Division of Medicine, University College London, Gower Street, LondonWC1E 6BT, U.K.
J Chem Inf Model. 2022 Nov 28;62(22):5383-5396. doi: 10.1021/acs.jcim.2c00832. Epub 2022 Nov 7.
The analysis and comparison of protein-binding sites aid various applications in the drug discovery process, e.g., hit finding, drug repurposing, and polypharmacology. Classification of binding sites has been a hot topic for the past 30 years, and many different methods have been published. The rapid development of machine learning computational algorithms, coupled with the large volume of publicly available protein-ligand 3D structures, makes it possible to apply deep learning techniques in binding site comparison. Our method uses a cutting-edge spherical convolutional neural network based on the DeepSphere architecture to learn global representations of protein-binding sites. The model was trained on TOUGH-C1 and TOUGH-M1 data and validated with the ProSPECCTs datasets. Our results show that our model can (1) perform well in protein-binding site similarity and classification tasks and (2) learn and separate the physicochemical properties of binding sites. Lastly, we tested the model on a set of kinases, where the results show that it is able to cluster the different kinase subfamilies effectively. This example demonstrates the method's promise for lead hopping within or outside a protein target, directly based on binding site information.

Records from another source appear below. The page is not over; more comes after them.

/-- A snoop of one line at the crucible it addresses. -/
def State.cruSnoop (s : State) (m : Msg) : State :=
  let n := m.aid
  let c := s.cru n
  match tblFind c.wb m.line with
  | some e =>
    let s1 :=
      if e.keep then
        match tblFind c.cache m.line, m.kind with
        | some x, .snpFwdS => s.modCru n (·.setLine m.line { x with st := Machine.Msg.keepS m })
        | some _, .snpCur => s
        | some _, _ => s.modCru n (·.dropLine m.line)
        | none, _ => s
      else s
    s1.snpAck m .wbp false false
  | none =>
    match tblFind c.cache m.line with
    | none => s.snpAck m .i false false
    | some x =>
      match m.kind with
      | .snpFwdS =>
        let k := if x.st = .s ∨ x.st = .l then x.st else Machine.Msg.keepS m
        let s1 := (s.modCru n (·.setLine m.line { x with st := k })).fwdData m .dataS x
        let s2 := if x.st = .d then s1.retData m x else s1
        s2.snpAck m (ackOf k) true (x.st == .d)
      | .snpFwdX =>
        ((s.modCru n (·.dropLine m.line)).fwdData m (if x.st = .d then .dataD else .dataX) x).snpAck m .i true false
      | .snpCur => (s.fwdData m .dataC x).snpAck m (ackOf x.st) true false
      | .snpGetI =>
        let s1 := s.modCru n (·.dropLine m.line)
        (if x.st = .d then s1.retData m x else s1).snpAck m .i false (x.st == .d)
      | _ => (s.modCru n (·.dropLine m.line)).snpAck m .i false false

/-- Whether a grant of the line a snoop names is on its way to the crucible, or has come and waits to be installed. The snoop is then
answered after the copy stands (R271; log entry 95). -/
def State.grantComing (s : State) (m : Msg) : Bool :=
  let hit (l : Nat) : Bool := if m.kind = .snpInvG then l / 64 == m.line / 64 else l == m.line
  s.net.any (fun g => g.aid == m.aid && hit g.line && grantOf g.kind != .i) ||
  (s.cru m.aid).miss.any (fun e => hit e.1 && !e.2.noInst && e.2.got.isSome)

/-- SnpInvG: every S copy of the granule ends (R279). -/
def State.cruSnoopG (s : State) (m : Msg) : State :=
  let n := m.aid
  let ls := (s.cru n).cache.filter (fun e => e.1 / 64 == m.line / 64 && e.2.st == .s)
  (ls.foldl (fun s e => s.modCru n (·.dropLine e.1)) s).snpAck m .i false false

/-- A snoop that its crucible accepts: acted on, or kept until the grant it has overtaken stands. -/
def State.snoopIn (s : State) (m : Msg) : State :=
  if s.grantComing m then s.modCru m.aid (fun c => { c with snps := c.snps ++ [m] })
  else if m.kind = .snpInvG then s.cruSnoopG m
  else s.cruSnoop m

/-- The kept snoops of a crucible are tried again, in order. -/
def State.snoopsGo (s : State) (n : Nat) : State :=
  (s.cru n).snps.foldl (fun s m => s.snoopIn m) (s.modCru n (fun c => { c with snps := [] }))

/-- The answer to a TagQ: the tag state, or that of the write-back buffer (R315); FAIL for a line of a set whose tags cannot be
read (R338). -/
def State.tagAnswer (s : State) (m : Msg) : AckState :=
  let c := s.cru m.aid
  if c.tagBad.contains (cacheIndex m.line) then .fail
  else match tblFind c.wb m.line, tblFind c.cache m.line with
  | some e, none => ackOf e.st
  | _, some x => ackOf x.st
  | none, none => .i

/-! ## The range engine (R340 to R344) -/

/-- Where the walk of a command meets a line: its address, or its set. -/
def RangeEng.pos (r : RangeEng) (line : Nat) : Nat := if r.bySet then cacheIndex line else line
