-- ==== Sys2Proof/Machine/Xq.lean ====
section
/-! DEFINITION. What the transfer engine of a crucible does at the head of XQ (R166 to R171, R195 to R206, R333 to R335, R344, R362,
R363, R370 to R374): loads, stores, pairs, reservations, RAM, cln and cfl, transfers, leaf access and DEVICE accesses. An operation that
must wait stays at the head of XQ and is tried again after each event of its crucible. -/

namespace Sys2Proof.Machine

open Sys2Proof

/-! ## Lines -/

/-- A write of the crucible to a line is posted and its home has not completed it (R171, R199). -/
def State.posted (s : State) (n line : Nat) : Bool :=
  s.outst.any (fun a => a.aid == n && a.line == line && !a.wb &&
    (tblFind (s.cru n).miss line).map (·.tag) != some a.tag)

/-- What an access finds at its line: a copy in the cache, a line that is not installed, a wait (and whether a request stands), a
write that goes to home k, or an error response. -/
inductive Got where
  | hit (x : CLine) (s : State)
  | data (d : LineData) (p : Bool) (s : State)
  | wait (s : State) (sent : Bool)
  | post (k : Nat) (s : State)
  | err (s : State)

/-- A miss entry released. -/
def State.dropMiss (s : State) (n line : Nat) : State := s.modCru n (fun c => { c with miss := tblDel c.miss line })

/-- One hit counted, unless the access waited for its line before. -/
def State.countHit (s : State) (n : Nat) (i : QItem) : State := if i.sent then s else s.bump64 (aCr n 0x4020) 1

/-- A posted write whose PPA has no home in service is refused (R170, R514): WRITE_REFUSED, naming the keystone, or the set where no
keystone has the PPA (log entry 25). `poisons` says that the line is then poisoned (R170). -/
def State.refused (s : State) (line : Nat) (poisons : Bool := false) : State :=
  match s.homeOf line, s.homeUp line with
  | some (k, sl), none =>
    (if poisons then { s with stackPoison := setPut s.stackPoison (2 ^ 30 * k + sl) true } else s).raiseAt 14 (unitKs k)
  | none, _ => s.raiseAt 14 unitSet
  | _, _ => s

/-- A held line as a read finds it: unspecified data where R265 leaves it so (log entry 1). -/
def State.relied (s : State) (line : Nat) (x : CLine) : CLine :=
  if !s.unspec.isEmpty && s.unspec.contains (64 * line / 2 ^ 28) then { x with data := Config.freeLine (s.free + 2 ^ 64 * line) } else x

/-- The line of a read (Table 14.2, R334, R346, R347): allocating where `alloc` and the cache installs. -/
def State.lineRead (s : State) (n line : Nat) (alloc resv : Bool) (i : QItem) : Got :=
  let c := s.cru n
  let inst := alloc && c.installs
  if c.cst = .invalidating || s.posted n line || (match tblFind c.wb line with | some e => !e.keep | none => false) then .wait s i.sent
  else
    match tblFind c.miss line with
    | some e =>
      if e.err then .err (s.dropMiss n line)
      else
        match e.got with
        | some (_, d, p) => if e.noInst then .data d p (s.dropMiss n line) else .wait s true
        | none => .wait (s.modCru n (fun c => { c with miss := tblSet c.miss line { e with rd := true } })) true
    | none =>
      match tblFind c.cache line with
      | some x => .hit (s.relied line x) (s.countHit n i)
      | none =>
        match s.homeUp line with
        | none => .err s
        | some k =>
          match s.openMiss n line k (if inst then .rds else .rdc) (!inst) false resv with
          | some s1 => .wait s1 true
          | none => .wait s i.sent

/-- The line of a write (Table 14.2): a copy in D or X, or a write to the home where nothing is installed. -/
def State.lineWrite (s : State) (n line : Nat) (alloc : Bool) (i : QItem) : Got :=
  let c := s.cru n
  if c.cst = .invalidating || s.posted n line || (tblFind c.wb line).isSome then .wait s i.sent
  else
    match tblFind c.miss line with
    | some e => if e.err then .err (s.dropMiss n line) else .wait s true
    | none =>
      match tblFind c.cache line with
      | some x =>
        if x.st = .d ∨ x.st = .x then .hit x (s.countHit n i)
        else
          (match s.homeUp line with
          | none => .err s
          | some k => match s.openMiss n line k .upg false false with
            | some s1 => .wait (s1.countHit n i) true
            | none => .wait s i.sent)
      | none =>
        match s.homeUp line with
        | none => .err s
        | some k =>
          if alloc && c.installs then
            (match s.openMiss n line k .rdx false false with
            | some s1 => .wait s1 true
            | none => .wait s i.sent)
          else .post k s
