-- ==== Sys2Proof/Machine/Dispatch.lean ====
section
/-! DEFINITION. Dispatch: one arm per constructor of `Instr`, each one call of the command's meaning. -/

namespace Sys2Proof.Machine

open Sys2Proof
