-- ==== Sys2Proof/Safety.lean ====
section
/-! DEFINITION. What counts as a safe step (a next state: no meaning of this model stops, log entry 5), and the words the statements
use: when a unit can dispatch an instruction, the next state of an instruction in a register's terms, when a command is taken by the
block it names, and what is compared before and after. -/

namespace Sys2Proof

/-- The step answered a next state. -/
def stepSafe (o : Host.Outcome Machine.State Machine.Fault Machine.Refusal) : Bool :=
  match o with
  | .next _ => true
  | _ => false

end Sys2Proof

namespace Sys2Proof.Machine

open Sys2Proof

/-! ## Instructions of a unit -/

/-- Unit u can dispatch: it stands at an instruction boundary (R71), the interlock does not hold the instruction back (R136), and the
fetch at its PC meets no trap (R189). -/
abbrev State.canDispatch (s : State) (u : MUnit) (g : Guard) (r : Uses) : Prop :=
  s.ready u = true ∧ s.interlocked u g r = false ∧ (s.wake u).fetchTrap u = none

/-- Unit u can dispatch and its guard lets an instruction execute as a whole (R147). -/
abbrev State.canRun (s : State) (u : MUnit) (g : Guard) (r : Uses) : Prop :=
  s.canDispatch u g r ∧ ((s.mki u).guard g).getLsbD 0 = true

/-- The unit's s[k] before the instruction. -/
def State.sOf (s : State) (u : MUnit) (k : BitVec 6) : Word := (s.mki u).sreg k.toNat

/-- The unit's p[k] before the instruction. -/
def State.pOf (s : State) (u : MUnit) (k : BitVec 6) : Word := (s.mki u).preg k.toNat

/-- The state after an instruction that writes v into s[d] and moves PC to the next instruction. -/
def State.afterS (s : State) (u : MUnit) (d : BitVec 6) (v : Word) : State :=
  (s.wake u).modMki u (fun m => { m.setS d.toNat v with pc := m.pc + 8 })

/-- The state after an instruction that writes v into p[d] and moves PC to the next instruction. -/
def State.afterP (s : State) (u : MUnit) (d : BitVec 6) (v : Word) : State :=
  (s.wake u).modMki u (fun m => { m.setP d.toNat v with pc := m.pc + 8 })

/-- The state after an instruction that only moves PC. -/
def State.afterPc (s : State) (u : MUnit) (pc : Nat) : State := (s.wake u).modMki u (fun m => { m with pc := pc })

/-- All ones where a compare holds, else 0 (R185). -/
def onesIf (b : Bool) : Word := if b then BitVec.allOnes 64 else 0

/-- Everything of the state but the records of the unit u stands as before: registers of register space, memories, caches' homes, faults,
queues and links. -/
def State.sameButUnit (s t : State) (u : MUnit) : Prop :=
  t = { s with crus := t.crus, cores := t.cores } ∧
  (∀ n, (∀ m : Fin 72, u = .cru m → n ≠ m.val) → t.cru n = s.cru n) ∧
  (∀ i, (∀ e c : Fin 4, u = .core e c → i ≠ coreIx e c) → t.core i = s.core i)

/-- In the unit's own record nothing changes but its scalar state (a control core also leaves WFI, R194). -/
def State.sameUnitRest (s t : State) : MUnit → Prop
  | .cru n => t.cru n.val = { s.cru n.val with mki := (t.cru n.val).mki }
  | .core e c => t.core (coreIx e c) = { s.core (coreIx e c) with mki := (t.core (coreIx e c)).mki, wfi := false }

/-- The reads of one byte of each byte memory of the block. -/
def State.byteAt (s : State) (m : Nat) (a : Nat) : Byte := if m = 0 then memGet s.mould a else if m = 1 then memGet s.code a else memGet s.stack a

/-- The other registers of the unit: every s and p register but s[d], the flags, the CSRs and the trap registers. -/
abbrev sameButS (m k : Mki) (d : Nat) : Prop :=
  (∀ r, r ≠ d → k.sreg r = m.sreg r) ∧ k = { m with s := k.s, pc := k.pc }

/-- The state after a change of a unit's scalar state that also moves PC to the next instruction. -/
def State.afterMki (s : State) (u : MUnit) (f : Mki → Mki) : State := (s.wake u).modMki u (fun m => { f m with pc := m.pc + 8 })

/-- A CSR instruction's unused fields are zero and its CSR number is k (R190); ASTAT waits for MQ0, MQ1 and VQ (R191); a CSR of the
control profile is reached by a control core only (R149). -/
abbrev State.csrReach (s : State) (u : MUnit) (f : FmtE) (k : Nat) : Prop :=
  f.sc = 0 ∧ f.rsv = false ∧ f.imm.toNat = k ∧ k < 4096 ∧ (k = 0 → s.mathDrained u = true) ∧ (isCru u = true → ¬(0x100 ≤ k ∧ k < 0x200))

/-- A crucible's unit. -/
abbrev cruU (n : Fin 72) : MUnit := .cru n

/-- A control core's unit. -/
abbrev coreU (e c : Fin 4) : MUnit := .core e c

/-! ## Queued instructions of a crucible -/

/-- A crucible whose instruction has left the sequencer for its queue: PC at the next instruction, and one more entry queued. -/
def Cru.past (c : Cru) : Cru := { c with mki := { c.mki with pc := c.mki.pc + 8 }, nseq := c.nseq + 1 }

/-- The state after an instruction of crucible n that changes the crucible alone. -/
def State.cruNext (s : State) (n : Fin 72) (f : Cru → Cru) : State := s.modCru n.val (fun c => f c.past)

/-- Crucible n can dispatch the instruction, its VQ is empty, so that the instruction starts at once (R75), and its XQ holds nothing that
goes on after it. Its lanes follow the guard one by one (R147). -/
abbrev State.vqReady (s : State) (n : Fin 72) (g : Guard) (r : Uses) : Prop :=
  s.canDispatch (.cru n) g r ∧ (s.cru n.val).vq = [] ∧ (s.cru n.val).xq = []

/-- Crucible n can run the tile instruction, the queues of its MUs are empty, and its XQ holds nothing that goes on after it. -/
abbrev State.mqReady (s : State) (n : Fin 72) (f : FmtD) (r : Uses) : Prop :=
  s.canRun (.cru n) f.g r ∧ (s.cru n.val).mq0 = [] ∧ (s.cru n.val).mq1 = [] ∧ (s.cru n.val).xq = []

/-- The state after an instruction of crucible n that traps in queue q: the trap is held with the instruction's PC, every queued entry is
discarded, and no register, tile, mould byte or flag changes (R148, R151). -/
def State.trapNext (s : State) (n : Fin 72) (q : QueueId) (code addr : Nat) : State :=
  s.cruNext n (fun c => { c with trap := some ⟨queueCode q, code, (s.mki (.cru n)).pc, addr⟩, mq0 := [], mq1 := [], vq := [], xq := [], seqw := .none })

/-- Crucible n can run the instruction and its XQ is empty. -/
abbrev State.xqReady (s : State) (n : Fin 72) (g : Guard) (r : Uses) : Prop := s.canRun (.cru n) g r ∧ (s.cru n.val).xq = []

/-- The guard mask of an instruction on crucible n (R147). -/
def State.maskOf (s : State) (n : Fin 72) (g : Guard) : Word := (s.mki (.cru n)).guard g

/-- Lane k of v[r] of crucible n. -/
def State.laneOf (s : State) (n : Fin 72) (r : BitVec 6) (k : Nat) : Reg := lane ((s.cru n.val).vreg r.toNat) k

/-- Element (i, j) of the tile an instruction names. -/
def State.tileAt (s : State) (n : Fin 72) (f : FmtD) (i j : Nat) : Reg := lane ((s.cru n.val).trow (b2n f.mu) f.t.toNat i) j

/-- Only the tile an instruction names, the flags (which become `fl`) and PC of crucible n differ, and the weight buffers (which become `wb`). -/
def State.onlyTile (s t : State) (n : Fin 72) (f : FmtD) (fl : BitVec 6) (wb : Tbl (List Byte)) : Prop :=
  t = s.cruNext n (fun c => { c with t := (t.cru n.val).t, wbuf := wb, mki := { c.mki with astat := fl } }) ∧
  ∀ mu k r, ¬(mu = b2n f.mu ∧ k = f.t.toNat) → mu < 2 → k < 4 → r < 64 → (t.cru n.val).trow mu k r = (s.cru n.val).trow mu k r

/-- Crucible n's sticky flags. -/
def State.flagsOf (s : State) (n : Fin 72) : BitVec 6 := (s.cru n.val).mki.astat

/-- Crucible n's weight buffers. -/
def State.weights (s : State) (n : Fin 72) : Tbl (List Byte) := (s.cru n.val).wbuf

/-- The flags of the elements (i, j) of a tile, together. -/
def tileFlags (e : Nat → Nat → Flags) : Flags := Flags.all ((List.range 64).flatMap (fun i => (List.range 64).map (e i)))

/-! ## Memory instructions -/

/-- Crucible n's cache holds the line, and nothing is under way for it: no fetch, no write-back, no posted write. -/
abbrev State.lineHere (s : State) (n : Fin 72) (line : Nat) (x : CLine) : Prop :=
  (s.cru n.val).cst ≠ .invalidating ∧ s.posted n.val line = false ∧ tblFind (s.cru n.val).wb line = none ∧
  tblFind (s.cru n.val).miss line = none ∧ tblFind (s.cru n.val).cache line = some x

蛋白质结合位点的分析和比较有助于药物发现过程中的各种应用,例如命中发现、药物再利用和多药理学。结合位点的分类是过去 30 年来的热门话题,已经发表了许多不同的方法。机器学习计算算法的快速发展,加上大量公开可用的蛋白质 - 配体 3D 结构,使得可以将深度学习技术应用于结合位点比较。我们的方法使用基于 DeepSphere 架构的前沿球形卷积神经网络来学习蛋白质结合位点的全局表示。该模型在 TOUGH-C1 和 TOUGH-M1 数据上进行了训练,并使用 ProSPECCTs 数据集进行了验证。我们的结果表明,我们的模型可以:(1)在蛋白质结合位点相似性和分类任务中表现良好;(2)学习和分离结合位点的物理化学性质。最后,我们在一组激酶上测试了该模型,结果表明它能够有效地对不同的激酶亚家族进行聚类。这个例子证明了该方法在基于结合位点信息在蛋白质靶标内或外进行先导跳跃的潜力。